Task item: Your answer should hold every line of the records below that contains the string "hlen".

________

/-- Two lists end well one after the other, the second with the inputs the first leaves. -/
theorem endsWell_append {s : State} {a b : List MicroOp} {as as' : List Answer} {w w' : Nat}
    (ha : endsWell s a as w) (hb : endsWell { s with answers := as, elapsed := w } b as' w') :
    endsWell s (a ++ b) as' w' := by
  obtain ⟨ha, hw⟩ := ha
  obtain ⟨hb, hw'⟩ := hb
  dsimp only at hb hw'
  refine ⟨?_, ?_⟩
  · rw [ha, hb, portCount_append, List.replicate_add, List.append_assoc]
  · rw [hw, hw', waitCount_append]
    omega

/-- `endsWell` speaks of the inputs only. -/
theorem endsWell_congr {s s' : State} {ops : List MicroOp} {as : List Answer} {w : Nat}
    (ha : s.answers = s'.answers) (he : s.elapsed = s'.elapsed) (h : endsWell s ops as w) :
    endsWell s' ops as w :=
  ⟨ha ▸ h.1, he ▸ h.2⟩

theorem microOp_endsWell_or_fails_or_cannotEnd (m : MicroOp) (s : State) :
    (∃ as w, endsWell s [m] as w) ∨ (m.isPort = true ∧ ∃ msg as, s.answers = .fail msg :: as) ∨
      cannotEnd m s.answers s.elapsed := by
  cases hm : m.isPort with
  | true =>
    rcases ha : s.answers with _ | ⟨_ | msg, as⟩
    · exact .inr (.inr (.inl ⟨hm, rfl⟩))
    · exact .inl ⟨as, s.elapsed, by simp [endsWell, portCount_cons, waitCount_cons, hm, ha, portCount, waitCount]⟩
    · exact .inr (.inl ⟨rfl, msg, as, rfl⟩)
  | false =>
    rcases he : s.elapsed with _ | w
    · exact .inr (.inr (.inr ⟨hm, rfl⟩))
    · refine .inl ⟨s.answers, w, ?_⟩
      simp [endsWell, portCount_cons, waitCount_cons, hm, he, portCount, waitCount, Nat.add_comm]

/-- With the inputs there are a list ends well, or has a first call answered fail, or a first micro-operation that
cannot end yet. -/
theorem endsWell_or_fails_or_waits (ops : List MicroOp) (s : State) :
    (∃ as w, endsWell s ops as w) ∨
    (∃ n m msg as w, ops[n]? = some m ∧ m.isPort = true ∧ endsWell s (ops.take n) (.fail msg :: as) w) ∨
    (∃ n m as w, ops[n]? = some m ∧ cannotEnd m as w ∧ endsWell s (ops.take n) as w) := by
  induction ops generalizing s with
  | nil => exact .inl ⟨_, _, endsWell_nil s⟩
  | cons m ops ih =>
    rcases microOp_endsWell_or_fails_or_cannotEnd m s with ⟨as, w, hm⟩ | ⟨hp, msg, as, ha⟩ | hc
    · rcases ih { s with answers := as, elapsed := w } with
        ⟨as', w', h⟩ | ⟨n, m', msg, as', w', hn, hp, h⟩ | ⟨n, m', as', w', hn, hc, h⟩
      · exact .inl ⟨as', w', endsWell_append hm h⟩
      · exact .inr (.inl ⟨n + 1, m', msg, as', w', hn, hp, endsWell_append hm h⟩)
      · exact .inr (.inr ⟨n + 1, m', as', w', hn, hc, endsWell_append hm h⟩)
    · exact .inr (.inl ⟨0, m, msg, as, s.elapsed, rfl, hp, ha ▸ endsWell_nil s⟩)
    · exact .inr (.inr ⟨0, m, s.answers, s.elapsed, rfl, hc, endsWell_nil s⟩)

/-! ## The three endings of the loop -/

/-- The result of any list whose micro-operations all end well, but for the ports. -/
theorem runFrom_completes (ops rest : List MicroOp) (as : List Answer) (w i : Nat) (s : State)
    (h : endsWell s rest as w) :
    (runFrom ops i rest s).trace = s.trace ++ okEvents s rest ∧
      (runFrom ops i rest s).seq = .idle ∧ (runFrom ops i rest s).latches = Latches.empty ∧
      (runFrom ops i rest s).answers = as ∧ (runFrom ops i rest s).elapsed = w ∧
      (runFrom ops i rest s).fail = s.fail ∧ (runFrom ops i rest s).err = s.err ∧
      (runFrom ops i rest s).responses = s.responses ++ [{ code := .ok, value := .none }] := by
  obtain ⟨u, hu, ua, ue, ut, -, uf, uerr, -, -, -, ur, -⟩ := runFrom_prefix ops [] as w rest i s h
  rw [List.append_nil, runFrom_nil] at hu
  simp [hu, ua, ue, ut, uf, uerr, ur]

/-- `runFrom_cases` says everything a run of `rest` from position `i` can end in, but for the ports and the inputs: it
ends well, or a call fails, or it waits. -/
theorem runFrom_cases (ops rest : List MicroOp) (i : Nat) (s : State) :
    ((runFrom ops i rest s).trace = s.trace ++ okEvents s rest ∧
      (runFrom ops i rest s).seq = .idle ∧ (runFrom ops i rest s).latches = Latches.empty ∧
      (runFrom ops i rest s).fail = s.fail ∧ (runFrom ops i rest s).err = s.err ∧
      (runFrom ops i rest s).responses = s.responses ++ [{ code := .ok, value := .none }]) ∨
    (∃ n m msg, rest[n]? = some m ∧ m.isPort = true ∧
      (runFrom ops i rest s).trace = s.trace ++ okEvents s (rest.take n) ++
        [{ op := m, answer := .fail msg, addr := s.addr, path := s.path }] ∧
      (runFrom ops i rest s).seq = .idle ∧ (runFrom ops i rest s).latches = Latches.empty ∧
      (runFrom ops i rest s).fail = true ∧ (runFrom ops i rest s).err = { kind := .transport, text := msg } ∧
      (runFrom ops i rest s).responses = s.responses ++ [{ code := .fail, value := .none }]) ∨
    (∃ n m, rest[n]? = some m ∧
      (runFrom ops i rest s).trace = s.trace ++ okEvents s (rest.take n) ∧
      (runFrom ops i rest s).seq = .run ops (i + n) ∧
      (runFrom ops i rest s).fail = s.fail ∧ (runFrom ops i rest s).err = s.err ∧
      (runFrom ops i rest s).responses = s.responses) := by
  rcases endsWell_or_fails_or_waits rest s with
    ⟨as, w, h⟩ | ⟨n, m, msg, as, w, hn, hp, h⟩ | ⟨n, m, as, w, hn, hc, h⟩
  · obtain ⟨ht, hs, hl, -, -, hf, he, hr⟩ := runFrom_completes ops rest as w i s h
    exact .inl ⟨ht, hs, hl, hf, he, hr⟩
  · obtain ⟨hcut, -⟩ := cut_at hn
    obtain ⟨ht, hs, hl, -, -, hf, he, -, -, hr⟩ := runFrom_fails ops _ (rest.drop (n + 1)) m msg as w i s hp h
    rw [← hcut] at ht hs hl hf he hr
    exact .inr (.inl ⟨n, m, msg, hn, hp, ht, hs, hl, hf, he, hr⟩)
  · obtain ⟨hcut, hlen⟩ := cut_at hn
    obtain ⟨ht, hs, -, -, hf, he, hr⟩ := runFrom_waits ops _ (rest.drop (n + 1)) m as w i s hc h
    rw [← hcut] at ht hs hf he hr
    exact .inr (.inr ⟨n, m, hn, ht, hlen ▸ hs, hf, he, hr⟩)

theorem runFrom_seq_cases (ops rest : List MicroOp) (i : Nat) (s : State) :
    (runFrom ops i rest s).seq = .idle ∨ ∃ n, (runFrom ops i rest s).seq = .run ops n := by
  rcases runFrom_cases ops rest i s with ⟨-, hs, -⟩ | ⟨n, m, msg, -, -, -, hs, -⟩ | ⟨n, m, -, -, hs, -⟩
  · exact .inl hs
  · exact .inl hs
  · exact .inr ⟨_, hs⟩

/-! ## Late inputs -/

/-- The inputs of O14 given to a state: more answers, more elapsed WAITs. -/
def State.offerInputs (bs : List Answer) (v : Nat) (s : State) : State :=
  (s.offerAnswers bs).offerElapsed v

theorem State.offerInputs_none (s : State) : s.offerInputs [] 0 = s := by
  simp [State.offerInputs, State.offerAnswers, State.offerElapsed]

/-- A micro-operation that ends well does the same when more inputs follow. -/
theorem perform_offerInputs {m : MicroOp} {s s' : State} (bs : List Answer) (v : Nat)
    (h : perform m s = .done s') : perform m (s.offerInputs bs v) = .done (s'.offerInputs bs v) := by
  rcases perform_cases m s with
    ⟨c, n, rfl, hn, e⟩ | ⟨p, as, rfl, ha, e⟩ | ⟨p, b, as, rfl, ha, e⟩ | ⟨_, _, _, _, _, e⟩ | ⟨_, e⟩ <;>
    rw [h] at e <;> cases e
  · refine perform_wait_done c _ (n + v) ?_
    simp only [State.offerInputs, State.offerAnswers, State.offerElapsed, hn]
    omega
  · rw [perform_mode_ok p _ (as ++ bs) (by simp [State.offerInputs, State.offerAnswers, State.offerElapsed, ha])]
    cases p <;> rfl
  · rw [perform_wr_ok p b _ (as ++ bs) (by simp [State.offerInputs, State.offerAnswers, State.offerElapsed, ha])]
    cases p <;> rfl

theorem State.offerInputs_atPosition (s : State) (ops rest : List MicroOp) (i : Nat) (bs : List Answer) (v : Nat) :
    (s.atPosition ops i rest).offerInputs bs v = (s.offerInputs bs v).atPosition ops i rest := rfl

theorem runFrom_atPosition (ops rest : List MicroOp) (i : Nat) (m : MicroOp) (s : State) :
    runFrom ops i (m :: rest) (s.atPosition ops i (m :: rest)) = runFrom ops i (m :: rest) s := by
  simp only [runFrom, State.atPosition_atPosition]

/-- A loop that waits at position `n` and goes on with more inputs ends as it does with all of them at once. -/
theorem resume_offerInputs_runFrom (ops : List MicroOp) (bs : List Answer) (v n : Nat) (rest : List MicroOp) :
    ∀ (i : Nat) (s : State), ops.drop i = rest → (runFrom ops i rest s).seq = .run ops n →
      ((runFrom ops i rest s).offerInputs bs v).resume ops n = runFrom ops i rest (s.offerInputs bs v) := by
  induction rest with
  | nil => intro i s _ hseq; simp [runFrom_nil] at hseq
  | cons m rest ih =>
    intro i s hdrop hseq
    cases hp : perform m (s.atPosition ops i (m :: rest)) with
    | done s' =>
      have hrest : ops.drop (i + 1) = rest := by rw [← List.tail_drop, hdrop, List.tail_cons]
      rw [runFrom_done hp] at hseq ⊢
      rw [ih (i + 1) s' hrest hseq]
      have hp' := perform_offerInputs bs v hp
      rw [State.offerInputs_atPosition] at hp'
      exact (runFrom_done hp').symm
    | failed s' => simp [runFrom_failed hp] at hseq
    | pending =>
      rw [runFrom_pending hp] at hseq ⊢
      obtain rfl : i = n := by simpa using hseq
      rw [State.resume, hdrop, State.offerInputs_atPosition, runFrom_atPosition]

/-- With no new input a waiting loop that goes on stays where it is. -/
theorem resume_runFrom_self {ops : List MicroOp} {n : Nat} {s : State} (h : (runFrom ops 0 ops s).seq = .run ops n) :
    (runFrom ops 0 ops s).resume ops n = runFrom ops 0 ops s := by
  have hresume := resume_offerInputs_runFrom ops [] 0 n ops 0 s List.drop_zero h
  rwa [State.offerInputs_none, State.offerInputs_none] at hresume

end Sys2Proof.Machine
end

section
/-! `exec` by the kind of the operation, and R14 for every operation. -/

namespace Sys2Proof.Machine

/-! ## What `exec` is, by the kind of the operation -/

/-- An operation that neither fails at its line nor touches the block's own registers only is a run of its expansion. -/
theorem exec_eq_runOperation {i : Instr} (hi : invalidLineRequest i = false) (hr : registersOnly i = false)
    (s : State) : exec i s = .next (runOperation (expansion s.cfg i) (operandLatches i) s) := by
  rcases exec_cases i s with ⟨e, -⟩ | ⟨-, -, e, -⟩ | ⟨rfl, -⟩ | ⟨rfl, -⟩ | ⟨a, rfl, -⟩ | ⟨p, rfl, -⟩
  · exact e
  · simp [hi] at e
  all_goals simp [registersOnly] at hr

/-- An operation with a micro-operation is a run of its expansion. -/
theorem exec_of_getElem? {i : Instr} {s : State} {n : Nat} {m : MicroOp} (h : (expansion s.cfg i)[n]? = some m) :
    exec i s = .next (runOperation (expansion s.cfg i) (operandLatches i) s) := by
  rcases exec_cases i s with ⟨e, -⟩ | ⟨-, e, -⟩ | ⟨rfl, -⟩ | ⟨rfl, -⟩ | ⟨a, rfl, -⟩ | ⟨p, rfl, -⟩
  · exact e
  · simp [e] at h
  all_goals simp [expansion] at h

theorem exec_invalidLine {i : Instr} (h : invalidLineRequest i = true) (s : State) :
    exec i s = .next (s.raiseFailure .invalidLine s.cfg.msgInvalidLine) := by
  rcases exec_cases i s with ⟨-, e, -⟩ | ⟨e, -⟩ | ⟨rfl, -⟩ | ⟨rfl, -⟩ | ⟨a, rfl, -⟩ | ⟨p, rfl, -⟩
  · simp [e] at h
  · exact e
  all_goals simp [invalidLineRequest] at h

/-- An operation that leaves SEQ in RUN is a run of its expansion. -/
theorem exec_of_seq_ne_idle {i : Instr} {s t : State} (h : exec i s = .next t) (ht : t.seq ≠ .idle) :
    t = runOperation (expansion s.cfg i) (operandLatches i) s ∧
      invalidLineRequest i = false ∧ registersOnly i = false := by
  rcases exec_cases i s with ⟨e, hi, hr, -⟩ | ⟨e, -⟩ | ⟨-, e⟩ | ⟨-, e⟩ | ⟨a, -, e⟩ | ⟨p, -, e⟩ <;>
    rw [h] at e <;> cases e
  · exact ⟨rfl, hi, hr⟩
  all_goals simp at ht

________

Output for this task:
  · obtain ⟨hcut, hlen⟩ := cut_at hn
    exact .inr (.inr ⟨n, m, hn, ht, hlen ▸ hs, hf, he, hr⟩)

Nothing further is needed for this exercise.